Writing Buffers to Different Streams

The BufferObject.write_to() method accepts any writable stream object:

import pyfory
import numpy as np
import io

fory = pyfory.Fory(xlang=False, ref=False, strict=False)

array = np.arange(1000, dtype=np.float64)

# Collect out-of-band buffers
buffer_objects = []
serialized = fory.serialize(array, buffer_callback=buffer_objects.append)

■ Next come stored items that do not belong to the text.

-- ==== Sys2Proof/Machine/Core.lean ====
section
/-! DEFINITION. The machine as the host runs it. -/

def Sys2Proof.core : Host.Core := { State := Sys2Proof.Machine.State, Fault := Sys2Proof.Machine.Fault, Refusal := Sys2Proof.Machine.Refusal, step := Sys2Proof.Machine.step, reset := Sys2Proof.Machine.State.reset }
end

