-- ==== Sys2Proof/Laws/Decode.lean ====
section
/-! SUPPORT. Fields as arithmetic, and the shape of encodings (spec 30_encoding.md R81, R82). -/

namespace Sys2Proof

/-- A field is a quotient and a remainder of the word. -/
theorem field_eq (w : Word) (lo len : Nat) : field w lo len = w.toNat / 2 ^ lo % 2 ^ len := by
  simp [field, BitVec.extractLsb'_toNat, Nat.shiftRight_eq_div_pow]

/-- A field is zero exactly when its bits are. -/
theorem field_eq_zero_iff (w : Word) (lo len : Nat) : field w lo len = 0 ↔ w.extractLsb' lo len = 0 := by
  simp [field, ← BitVec.toNat_inj]

@[simp] theorem Slot.ofBit_toBit (s : Slot) : Slot.ofBit s.toBit = s := by cases s <;> rfl

@[simp] theorem Slot.toBit_ofBit (b : Bool) : (Slot.ofBit b).toBit = b := by cases b <;> rfl

@[simp] theorem Slot.other_other (s : Slot) : s.other.other = s := by cases s <;> rfl

theorem Slot.other_ne (s : Slot) : s.other ≠ s := by cases s <;> decide

/-- A host read decodes to `RD` of its address (R88). -/
@[simp] theorem decode_hrd (a : Byte) : decode (.hrd a) = .legal (.rd a) := rfl

/-- A command word decodes by `decodeCmd` for 39 entries. -/
theorem decode_cmd (w : Word) : decode (.cmd w) = decodeCmd 39 w := rfl

end Sys2Proof
end

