-- ==== Sys2Proof/Tests/Slice0.lean ====
section
/-! SUPPORT. Tests. Expected values are those of spec/95_test_vectors.md, whose vector is named at each test,
or hand calculation from the rule named. The `witness_` theorems give, for each statement with hypotheses, a
concrete state and operands that meet them. -/

namespace Sys2Proof.Tests

open Sys2Proof Sys2Proof.Machine

/-! ### The fixture (95_test_vectors.md section 0) -/

/-- The fixture's gain column. -/
def fixtureGain (i : Nat) : Int :=
  if i = 0 then -65 else if i = 1 then -63 else -60 + 5 * ((i : Int) - 2) / 3

/-- The fixture: a configuration for tests, not the hardware's calibration (D39). -/
def fixture : Config where
  entryCount := 39
  gainDb := fixtureGain
  regVal := fun i => BitVec.ofNat 16 (0x1000 + i)
  standbyOffset := 7
  capDbm := -82
  holdTicks := 30
  evalInterval := 30
  txCountdown := 10
  idleCountdown := 100
  gainRegAddr := 0x13
  countdownScope := .perSlot
  diffRounding := .trunc
  enReset := true

/-- The fixture with one countdown for both slots. -/
def fixtureShared : Config := { fixture with countdownScope := .shared }

/-- The fixture with `FLOOR`. -/
def fixtureFloor : Config := { fixture with diffRounding := .floor }

/-! ### WellFormed: each check refuses an ill-formed configuration (R7, R208) -/

theorem test_fixture_wellFormed : fixture.WellFormed := by decide

theorem test_refuses_one_entry :
    ({ fixture with entryCount := 1 } : Config).firstError = some .entryCount := by decide

theorem test_refuses_standby_below_one :
    ({ fixture with standbyOffset := 38 } : Config).firstError = some .standbyOffset := by decide

theorem test_refuses_falling_column :
    ({ fixture with gainDb := fun i => if i = 5 then 10 else fixtureGain i } : Config).firstError =
      some .notMonotone := by decide

theorem test_refuses_gain_outside_8_bits :
    ({ fixture with gainDb := fun i => if i = 0 then -200 else fixtureGain i } : Config).firstError =
      some .entryRange := by decide

theorem test_refuses_unity_not_zero :
    ({ fixture with gainDb := fun i => if i = 38 then 5 else fixtureGain i } : Config).firstError =
      some .unityGain := by decide

theorem test_refuses_wrong_known_entry :
    ({ fixture with gainDb := fun i => if i = 2 then -61 else fixtureGain i } : Config).firstError =
      some .knownEntries := by decide

theorem test_refuses_negative_desired :
    ({ fixture with capDbm := -161 } : Config).firstError = some .desiredRssi := by decide

theorem test_refuses_wide_hold :
    ({ fixture with holdTicks := 256 } : Config).firstError = some .counterRange := by decide

theorem test_refuses_entry_39 : (Instr.tsel 39).wf 39 = false := by decide

/-! ### Decoding: words written out from R81, every constructor (vectors of section 2.1) -/

theorem test_decode_nop : decode (.cmd 0b0000000000000000) = .legal .nop := by decide

theorem test_decode_tick : decode (.cmd 0b0001000100000001) = .legal (.tick .s1 false true) := by decide

theorem test_decode_tick_tx : decode (.cmd 0b0001000000000010) = .legal (.tick .s0 true false) := by decide

theorem test_decode_rslot : decode (.cmd 0b0010000100000000) = .legal (.rslot .s1) := by decide

theorem test_decode_seten : decode (.cmd 0b0011000000000001) = .legal (.seten true) := by decide

theorem test_decode_tsel : decode (.cmd 0b0100000000100110) = .legal (.tsel 38) := by decide

theorem test_decode_init : decode (.cmd 0b0101000000000000) = .legal .init := by decide

theorem test_decode_clrerr : decode (.cmd 0b0110000000000000) = .legal .clrerr := by decide
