-- ==== Sys2Proof/Machine/Compare.lean ====
section
/-! DEFINITION. BIT, CMP, CPX and CPY (spec/44_bit_compare.md R92 to R96). They write flags only. -/

namespace Sys2Proof.Machine

/-- BIT (R92). -/
def execBit (m : BitMode) (s : State) (P : Params := Config.params) : Host.Outcome State Fault Refusal :=
  readingHandler P (.bit m) m.tag bitTest s

/-- CMP (R94). -/
def execCmp (m : AluMode) (s : State) (P : Params := Config.params) : Host.Outcome State Fault Refusal :=
  readingHandler P (.cmp m) m.tag (fun v t => compareFlags t.a v t) s

/-- CPX (R95). -/
def execCpx (m : IndexCompareMode) (s : State) (P : Params := Config.params) : Host.Outcome State Fault Refusal :=
  readingHandler P (.cpx m) m.tag (fun v t => compareFlags t.x v t) s

/-- CPY (R96). -/
def execCpy (m : IndexCompareMode) (s : State) (P : Params := Config.params) : Host.Outcome State Fault Refusal :=
  readingHandler P (.cpy m) m.tag (fun v t => compareFlags t.y v t) s

end Sys2Proof.Machine
end

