@[simp] theorem afterDataFault_zero : afterDataFault 0 s = s := by simp [afterDataFault]

/-- R139: a fault of a handler leaves its starting state, but for a penalty cycle that may be due. -/
theorem execAt_fault_after (h : execAt P i s = .fault r) : ∃ n, r.after = afterDataFault n s := by
  rcases execAt_eq_fault h with ⟨a, n, -, -, rfl⟩ | ⟨-, rfl⟩ | ⟨b, -, rfl⟩
  · exact ⟨n, rfl⟩
  · exact ⟨0, afterDataFault_zero.symm⟩
  · exact ⟨0, afterDataFault_zero.symm⟩

theorem stepAt_fault_sp_mem (h : stepAt P s = .fault r) : r.after.sp = s.sp ∧ r.after.mem = s.mem := by
  rcases stepAt_eq_fault.mp h with ⟨-, rfl⟩ | ⟨op, -, hx⟩
  · exact ⟨rfl, rfl⟩
  · obtain ⟨n, hr⟩ := execAt_fault_after hx
    simp [hr]

/-! ### Program load and host moves -/

variable {offset : BitVec 32} {bytes : List Byte} {pc : Word16}

theorem loadProgram_eq_next : loadProgram P offset bytes pc s = .next t ↔
    ∃ m, s.mem.load P offset.toNat bytes = some m ∧ t = { s with mem := m, pc := pc } := by
  unfold loadProgram hostLoad raise
  cases s.mem.load P offset.toNat bytes <;> simp [eq_comm]

theorem loadProgram_eq_fault : loadProgram P offset bytes pc s = .fault r ↔
    s.mem.load P offset.toNat bytes = none ∧ r = .invalidLoad offset.toNat bytes.length s := by
  unfold loadProgram hostLoad raise
  cases s.mem.load P offset.toNat bytes <;> simp [eq_comm]

theorem hostMove_sp (h : HostMove P s t) : t.sp = s.sp := by
  cases h with
  | stepped h => exact stepAt_sp h
  | stepFaulted h => exact (stepAt_fault_sp_mem h).1
  | loaded _ _ _ h => obtain ⟨m, -, rfl⟩ := loadProgram_eq_next.mp h; rfl
  | loadFaulted _ _ _ h => obtain ⟨-, rfl⟩ := loadProgram_eq_fault.mp h; rfl

theorem hostMove_wf (hw : s.mem.wf P) (h : HostMove P s t) : t.mem.wf P := by
  cases h with
  | stepped h => exact stepAt_wf hw h
  | stepFaulted h => exact (stepAt_fault_sp_mem h).2 ▸ hw
  | loaded _ _ _ h => obtain ⟨m, hm, rfl⟩ := loadProgram_eq_next.mp h; exact Memory.wf_load hw hm
  | loadFaulted _ _ _ h => obtain ⟨-, rfl⟩ := loadProgram_eq_fault.mp h; exact hw

end Sys2Proof.Machine
end

section
/-! SUPPORT. `SP` and the interrupt-disable flag are read by nothing (R16, R18): any change of the two is an erasure that no step tells
apart. -/

namespace Sys2Proof.Machine

/-- A state with `SP` changed by `g` and the interrupt-disable flag by `k`. -/
def mapInert (g : Byte → Byte) (k : Bool → Bool) (t : State) : State := { t with sp := g t.sp, flagI := k t.flagI }

variable {g : Byte → Byte} {k : Bool → Bool} {s t : State}

theorem mapInert_eq_iff : mapInert g k s = mapInert g k t ↔
    ∃ p b, t = { s with sp := p, flagI := b } ∧ g s.sp = g p ∧ k s.flagI = k b := by
  constructor
  · intro h
    refine ⟨t.sp, t.flagI, ?_, congrArg State.sp h, congrArg State.flagI h⟩
    cases s; cases t
    simp_all [mapInert]
  · rintro ⟨p, b, rfl, hp, hb⟩
    simp [mapInert, hp, hb]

# Write to different stream types
for buffer_obj in buffer_objects:
# Write to BytesIO (in-memory stream)
bytes_stream = io.BytesIO()
buffer_obj.write_to(bytes_stream)

# Write to file
with open('/tmp/buffer_data.bin', 'wb') as f:
buffer_obj.write_to(f)

# Get zero-copy memoryview (for contiguous buffers)
mv = buffer_obj.getbuffer()
assert isinstance(mv, memoryview)

Note: For contiguous memory buffers (like bytes, numpy arrays), getbuffer() returns a zero-copy memoryview. For non-contiguous data, a copy may be created to ensure contiguity.